In contrast to both U.S. Gypsum and El Escorial, the instant claim cannot be construed as either a claim for products liability or construction defect. Here, Defendant is alleged to have repeatedly sent particulate matter onto Plaintiffs’ property, despite awareness of the effect it was having. (See ¶24- ¶26 and ¶41-¶42 of Complaint [ROA No. 2].) Consequently, Defendant is alleged to have “created a nuisance on another’s property,” as described by the Court in City of San Diego v. U.S. Gypsum Co. (1994) 30 Cal.App.4th 575, as an example of a proper nuisance claim.
In addition to the above, El Escorial has been criticized by the Fourth District, Division 3, Court of Appeals. (See Lynch v. Peter & Associates etc. (2024) 104 Cal.App.5th 1181, 1195-1199 (Lynch).) While Defendant is correct in asserting the Court in Lynch ruled partially based on due process concerns not applicable here, the court nonetheless proceeded to analyze the holding in El Escorial, noting its “discomfort with El Escorial is perhaps more fundamental.” (Lynch v. Peter & Associates etc. (2024) 104 Cal.App.5th 1181, 1198.)

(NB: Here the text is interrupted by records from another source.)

/-- The STRIPE record of a stripe (R354). -/
def Block.stripeBody (b : Block) (x : Stripe) : Bytes :=
  leBytes 1 x.cls ++ leBytes 1 (b.groupIndex x.cls) ++ zeros 2 ++ leBytes 4 x.number ++ (x.members.map (leBytes 1)).flatten ++
    (x.ns.map (leBytes 4)).flatten

/-- A SHARE_ACK record: once every other parity holder has acknowledged, the stripe record goes to every contributor, and to those holders, which
learn from it the columns without a contributor (R353; DEDUCED, log 28). -/
def Block.shareAck (b : Block) (f : Frame) (r : Bytes) : Block :=
  b.fromMember f r (fun b cls m =>
    let me := b.groupIndex cls
    match b.tray.history.stripes.find? (fun x => x.cls == cls && x.number == fieldAt r 12 4 && byteAt r 10 == me) with
    | none => b
    | some x =>
      let acks := if m ∈ x.acks then x.acks else x.acks ++ [m]
      let done := !x.coded && ((List.range (groupParity cls)).drop 1).all (fun j => decide ((me + j) % groupSize cls ∈ acks))
      let b := b.modHist (fun h => { h with stripes := h.stripes.map (fun y =>
        if y = x then { y with acks := acks, coded := y.coded || done } else y) })
      let told := x.members.filter (· != 0xFF) ++ ((List.range (groupParity cls)).drop 1).map (fun j => (me + j) % groupSize cls)
      if done then b.forEach told (fun b c => b.sendHistory cls c 0x0504 (b.stripeBody x)) else b)

/-- SHARE_ACK_RECEIVE (R353). -/
def execShareAckReceive (port : Fin 8) (link : Fin 64) (frame : Bytes) (s : State) : Host.Outcome State Fault Refusal :=
  let _ := port
  onTray (fun b => b.receiveHistory link frame 0x0503 Block.shareAck) s

/-! ### Contributors (R353) -/

/-- A STRIPE record: a parity holder learns the contributors, and this member's segment in it becomes CODED. -/
def Block.stripeRecord (b : Block) (f : Frame) (r : Bytes) : Block :=
  b.fromMember f r (fun b cls _ =>
    let me := b.groupIndex cls
    let cols := (List.range 8).map (fun i => byteAt r (16 + i))
    let ns := (List.range 8).map (fun i => fieldAt r (24 + 4 * i) 4)
    let holds (x : Parity) : Bool := x.cls == cls && x.assembler == byteAt r 9 && x.number == fieldAt r 12 4
    let b := b.modHist (fun h => { h with parity := h.parity.map (fun x =>
      if holds x then { x with members := some (cols.filter (· != 0xFF)) } else x) })
    match indexOf? (· == me) cols 0 with
    | none => b
    | some i =>
      let mine (g : Segment) : Bool := g.cls == cls && g.n == some (fieldAt r (24 + 4 * i) 4) && !g.coded && g.stripe.isNone
      match b.tray.history.segs.find? mine with
      | none => b
      | some g => (b.modSegment g.id (fun g => { g with stripe := some (byteAt r 9, fieldAt r 12 4), columns := cols, ns := ns, coded := true })).count
          Reg.HIS_SEG_CODED 1)

/-- STRIPE_RECEIVE (R353). -/
def execStripeReceive (port : Fin 8) (link : Fin 64) (frame : Bytes) (s : State) : Host.Outcome State Fault Refusal :=
  let _ := port
  onTray (fun b => b.receiveHistory link frame 0x0504 Block.stripeRecord) s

“Nuisance is an entirely separate cause of action from negligence, and the analysis should focus on whether the plaintiff has alleged all necessary elements of the claim...Even if the nuisance claim relies on the same facts about lack of due care supporting the negligence claim, it does not mean the claims are identical or duplicative. Indeed, many pleadings allege numerous causes of action based on the same facts. This does not mean the causes of action are all the same. Also, assessing a nuisance claim in this manner ignores the fact that a duty between defendant and plaintiff need not exist to maintain a nuisance claim. By conflating the two theories, the trial court added an element to appellant’s nuisance claim she was never required to establish in the first place.” (Lynch v. Peter & Associates etc. (2024) 104 Cal.App.5th 1181, 1199.) Page 15 of 15
As the Lynch court explained: “[I]t is well settled in this state that an owner of land may not do even nonnegligent acts on his property with impunity where they create a nuisance as to his neighbor.” (Lynch v. Peter & Associates etc. (2024) 104 Cal.App.5th 1181, 1197.)
Applying Lynch herein, as Defendant did not challenge Plaintiffs ability to prove the elements of a private nuisance, this portion of the motion for summary adjudication is DENIED.